Będący na miejscu w Eisenhuettenstadt reporter Telewizji wPolsce24 Stanisław Pyrzanowski zaznaczył, że polskie władze zostały już blisko miesiąc wcześniej poinformowane o możliwości przekazywania migrantów z Niemiec stronie polskiej.

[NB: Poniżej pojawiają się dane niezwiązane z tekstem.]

/-! ## The Belay at a period boundary -/

/-- What the Belay does at every period boundary, with the causes of the period that ends: the runs of SUSPECT, SHADOW,
two-lane and vote checks, the watchdog, the faults, the pending axis transitions and SERVICE (R93, R273, R278, R285,
R286, R299, R306, R309, R316). -/
def LaneState.belayPeriod (L : LaneState) : LaneState :=
  let B0 := L.belaySt
  let late := B0.late.any (fun p => decide (atLeast1 (L.get R.belayCfg_late_s) ≤ p.2))
  let dirty := late || B0.raised.any (fun p => p.2 == L.id && (L.causeAction p.1 == 1 || L.causeAction p.1 == 2))
  let dev (y : Lane) : Bool := B0.dev.any (fun p => p.1 % 3 == y.idx && p.2 != 0)
  let two := L.drivingLanes.length == 2
  let L := L.mapB (fun B => { B with
    cleanRun := if dirty then 0 else B.cleanRun + 1
    shadowRun := lanes.foldl (fun (m : NMap) y =>
      m.set y.idx (if L.view y == bsShadow && !dev y then m.get y.idx + 1 else 0)) B.shadowRun
    multiRun := if B.multiNow then B.multiRun + 1 else 0
    multiNow := false
    plausRun := (List.range 4).foldl (fun (m : NMap) n =>
      m.set n (if two && decide (n ∈ B.apartNow) && L.ownCheckFails n then m.get n + 1 else 0)) B.plausRun
    voteDiff := lanes.foldl (fun (m : NMap) y =>
      m.set y.idx (if y != L.id && L.linkUp (L.id.linkTo y) && decide (y.idx ∈ B.recSeen) &&
          bits (L.brec y 2) (2 * L.id.idx + 1) (2 * L.id.idx) != L.voteIn y then m.get y.idx + 1 else 0)) B.voteDiff
    sent := B.sent.filter (fun i => L.view (Lane.ofIdx i) == bsRejoin)
    wdg := B.wdg + 1
    exclNow := none
    recSent := false })
  let L := L.refreshViews.assess
  let L := L.mapB (fun B => { B with raised := [], monClass := none })
  let L := if L.belaySt.limpTemp && L.limpAxes.isEmpty then
      (((L.put R.belayState_limp_axes 0).setReg R.belayReq 0).mapB (fun B => { B with
        limpTemp := false, limpAt := none, stopAt := none, limpPend := [], holdPend := [] })).mirror
    else L
  let L := L.belaySt.limpPend.foldl (fun (M : LaneState) n =>
    if M.axis n = axDrive ∨ M.axis n = axHold then (M.setAxis n axLimp).markHigher n else M) L
  let L := L.belaySt.holdPend.foldl (fun (M : LaneState) n =>
    if M.axis n = axLimp then ((M.setAxis n axHold).profHold n).markHigher n else M) L
  let L := L.mapB (fun B => { B with limpPend := [], holdPend := [] })
  let secs (t : Nat) : Nat := satU 16 ((t - L.coarse + 199999999) / 200000000)
  let left := match L.belaySt.limpAt, L.belaySt.stopAt with
    | some t, none => secs (t + L.get R.belayLimp_t_req * 200000000)
    | some _, some t => if L.is R.belayReq_hold then 0 else secs (t + L.get R.belayLimp_t_hold * 200000000)
    | none, _ => 0
  let L := (L.put R.belayReq_t_left left).put R.belayCnt_attempts (min 15 L.attemptsNow.length)
  let L := if L.belay == bsService && (L.belaySt.leaving ||
      lanes.any (fun y => y != L.id && !driving (L.view y))) then L.bistAbort.enterRejoin else L
  L.noteReady.driveVotes

end Sys2Proof.Machine
end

Wszystko wskazuje na to, że strona polska została o tym poinformowana 30 stycznia, kiedy odbył się w Warszawie nieformalny szczyt ministrów spraw wewnętrznych krajów UE, o którym dwa dni temu na konferencji prasowej, przy okazji otwierania centrum dublińskiego w Niemczech, mówiła szefowa niemieckiego MSW Nancy Faeser. Mówiła o tym, że w Warszawie była i tłumaczyła stronie polskiej na czym polega konwencja dublińska i jak ona działa
— mówił.
Warto spojrzeć na stronę niemiecką, gdyż była to wizyta nieformalna, a strona polska niespecjalnie o tym informowała, ponieważ było to spotkanie robocze szefów MSZ. Mamy jednak potwierdzenie datowane na 30 stycznia i że minister Faeser była na spotkaniu nieformalnym w Warszawie
— dodał.
Sprawa była uzgodniona
Pyrzanowski mówił, że szef polskiego Urzędu ds. Cudzoziemców już następnego dnia wysłał pismo do odpowiednich służb i instytucji w tej sprawie.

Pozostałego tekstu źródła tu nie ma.